Give again, word for word, every line in the entries below from the line with "a correct header checksum (IPv4). -/" up to and including the line with "def udpOk (x", and no other line.

[[ STORED DATA, beginning ]]

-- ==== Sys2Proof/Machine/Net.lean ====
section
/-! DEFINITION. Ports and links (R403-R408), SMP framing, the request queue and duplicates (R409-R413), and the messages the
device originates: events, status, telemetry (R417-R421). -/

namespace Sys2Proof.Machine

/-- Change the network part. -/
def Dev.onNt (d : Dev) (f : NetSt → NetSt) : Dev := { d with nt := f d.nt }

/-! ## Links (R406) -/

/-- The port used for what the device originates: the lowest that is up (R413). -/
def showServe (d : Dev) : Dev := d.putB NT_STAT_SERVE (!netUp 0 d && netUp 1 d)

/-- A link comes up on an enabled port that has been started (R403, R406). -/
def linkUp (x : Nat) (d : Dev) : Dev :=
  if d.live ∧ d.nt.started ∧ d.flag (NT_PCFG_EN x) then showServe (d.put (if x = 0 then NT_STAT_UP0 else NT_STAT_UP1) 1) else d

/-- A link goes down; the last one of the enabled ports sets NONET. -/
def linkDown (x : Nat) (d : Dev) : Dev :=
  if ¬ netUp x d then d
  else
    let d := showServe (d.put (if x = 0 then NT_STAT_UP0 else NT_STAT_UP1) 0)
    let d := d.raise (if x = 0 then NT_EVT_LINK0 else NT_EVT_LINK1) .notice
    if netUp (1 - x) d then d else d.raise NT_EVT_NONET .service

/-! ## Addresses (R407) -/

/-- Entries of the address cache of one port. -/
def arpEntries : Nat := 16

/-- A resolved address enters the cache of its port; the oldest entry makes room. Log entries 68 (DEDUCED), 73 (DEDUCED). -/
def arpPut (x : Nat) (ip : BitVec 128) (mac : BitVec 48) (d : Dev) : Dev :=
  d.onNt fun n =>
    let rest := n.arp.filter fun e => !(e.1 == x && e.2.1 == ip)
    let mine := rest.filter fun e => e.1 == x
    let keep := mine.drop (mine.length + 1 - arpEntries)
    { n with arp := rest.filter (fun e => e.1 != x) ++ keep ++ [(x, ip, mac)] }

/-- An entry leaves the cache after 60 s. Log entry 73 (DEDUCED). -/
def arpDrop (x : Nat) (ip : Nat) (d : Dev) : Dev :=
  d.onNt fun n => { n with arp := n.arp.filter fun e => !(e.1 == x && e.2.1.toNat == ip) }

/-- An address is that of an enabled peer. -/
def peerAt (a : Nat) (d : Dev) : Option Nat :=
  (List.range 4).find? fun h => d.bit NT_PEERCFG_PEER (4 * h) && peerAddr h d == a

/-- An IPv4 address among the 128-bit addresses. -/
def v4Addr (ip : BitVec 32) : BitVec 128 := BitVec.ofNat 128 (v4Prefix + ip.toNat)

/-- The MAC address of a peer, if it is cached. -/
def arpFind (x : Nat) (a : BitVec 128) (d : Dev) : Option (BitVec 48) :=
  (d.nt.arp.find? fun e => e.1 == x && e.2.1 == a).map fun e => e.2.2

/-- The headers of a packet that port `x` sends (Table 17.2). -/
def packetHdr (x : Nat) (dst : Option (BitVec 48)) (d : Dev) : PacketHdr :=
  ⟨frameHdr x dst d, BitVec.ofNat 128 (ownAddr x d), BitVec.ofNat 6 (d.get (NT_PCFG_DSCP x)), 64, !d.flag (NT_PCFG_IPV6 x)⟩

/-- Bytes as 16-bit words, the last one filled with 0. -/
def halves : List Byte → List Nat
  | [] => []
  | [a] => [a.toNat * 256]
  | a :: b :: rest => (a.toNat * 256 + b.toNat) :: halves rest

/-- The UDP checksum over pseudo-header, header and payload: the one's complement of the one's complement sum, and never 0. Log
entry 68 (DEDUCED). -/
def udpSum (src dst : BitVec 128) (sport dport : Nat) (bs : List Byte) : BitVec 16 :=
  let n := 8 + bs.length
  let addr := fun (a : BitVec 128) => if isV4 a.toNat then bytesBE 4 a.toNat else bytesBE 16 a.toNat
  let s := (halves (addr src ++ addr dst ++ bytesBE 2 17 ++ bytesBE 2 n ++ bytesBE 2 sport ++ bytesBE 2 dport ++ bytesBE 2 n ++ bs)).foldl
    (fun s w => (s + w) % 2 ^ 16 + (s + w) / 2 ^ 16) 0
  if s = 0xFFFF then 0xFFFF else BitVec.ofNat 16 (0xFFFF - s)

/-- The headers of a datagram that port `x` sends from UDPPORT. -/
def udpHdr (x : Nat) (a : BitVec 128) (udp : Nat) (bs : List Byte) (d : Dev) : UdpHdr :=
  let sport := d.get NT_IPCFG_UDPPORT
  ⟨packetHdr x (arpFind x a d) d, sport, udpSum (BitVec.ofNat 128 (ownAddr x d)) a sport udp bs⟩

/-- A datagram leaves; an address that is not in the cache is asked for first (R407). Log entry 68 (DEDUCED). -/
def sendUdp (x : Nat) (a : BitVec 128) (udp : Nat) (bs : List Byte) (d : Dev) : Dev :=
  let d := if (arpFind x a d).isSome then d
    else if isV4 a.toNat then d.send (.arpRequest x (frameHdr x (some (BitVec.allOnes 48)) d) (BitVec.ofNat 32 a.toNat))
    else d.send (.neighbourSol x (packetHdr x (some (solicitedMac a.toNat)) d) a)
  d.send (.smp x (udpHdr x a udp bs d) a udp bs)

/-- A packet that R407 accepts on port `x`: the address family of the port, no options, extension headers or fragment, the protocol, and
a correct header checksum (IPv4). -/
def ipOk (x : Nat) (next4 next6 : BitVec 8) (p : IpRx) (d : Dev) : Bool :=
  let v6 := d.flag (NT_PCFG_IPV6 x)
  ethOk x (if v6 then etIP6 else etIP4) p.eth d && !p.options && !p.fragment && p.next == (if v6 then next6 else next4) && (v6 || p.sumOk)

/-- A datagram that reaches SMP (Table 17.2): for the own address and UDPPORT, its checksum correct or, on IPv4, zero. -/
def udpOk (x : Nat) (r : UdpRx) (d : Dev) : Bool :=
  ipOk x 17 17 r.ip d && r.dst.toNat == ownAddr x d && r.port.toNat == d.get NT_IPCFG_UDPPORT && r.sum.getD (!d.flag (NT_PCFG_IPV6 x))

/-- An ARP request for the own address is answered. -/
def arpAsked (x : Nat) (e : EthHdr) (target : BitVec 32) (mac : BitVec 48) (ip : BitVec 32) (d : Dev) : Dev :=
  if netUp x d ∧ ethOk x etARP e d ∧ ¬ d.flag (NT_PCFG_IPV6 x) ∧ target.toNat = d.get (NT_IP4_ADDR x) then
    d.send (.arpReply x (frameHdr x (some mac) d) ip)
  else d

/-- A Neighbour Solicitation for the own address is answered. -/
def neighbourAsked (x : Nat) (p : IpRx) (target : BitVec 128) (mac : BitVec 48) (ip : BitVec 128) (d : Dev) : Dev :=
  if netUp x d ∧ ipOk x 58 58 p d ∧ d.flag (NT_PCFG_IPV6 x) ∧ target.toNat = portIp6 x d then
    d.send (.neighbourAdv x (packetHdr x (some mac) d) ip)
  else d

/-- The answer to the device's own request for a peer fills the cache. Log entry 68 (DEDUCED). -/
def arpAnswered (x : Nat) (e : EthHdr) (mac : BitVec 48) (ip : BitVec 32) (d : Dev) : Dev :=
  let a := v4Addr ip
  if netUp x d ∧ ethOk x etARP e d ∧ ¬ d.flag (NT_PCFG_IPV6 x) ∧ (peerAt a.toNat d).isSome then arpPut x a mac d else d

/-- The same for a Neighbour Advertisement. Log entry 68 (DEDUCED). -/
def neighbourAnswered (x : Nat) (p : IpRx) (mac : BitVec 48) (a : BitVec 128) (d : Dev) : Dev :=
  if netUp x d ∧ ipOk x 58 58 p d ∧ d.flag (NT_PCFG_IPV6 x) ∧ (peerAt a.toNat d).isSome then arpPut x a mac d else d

[[ STORED DATA, end ]]

▸ **PROBLEM SOLUTION**
a correct header checksum (IPv4). -/
def ipOk (x : Nat) (next4 next6 : BitVec 8) (p : IpRx) (d : Dev) : Bool :=
  let v6 := d.flag (NT_PCFG_IPV6 x)
  ethOk x (if v6 then etIP6 else etIP4) p.eth d && !p.options && !p.fragment && p.next == (if v6 then next6 else next4) && (v6 || p.sumOk)

/-- A datagram that reaches SMP (Table 17.2): for the own address and UDPPORT, its checksum correct or, on IPv4, zero. -/
def udpOk (x : Nat) (r : UdpRx) (d : Dev) : Bool :=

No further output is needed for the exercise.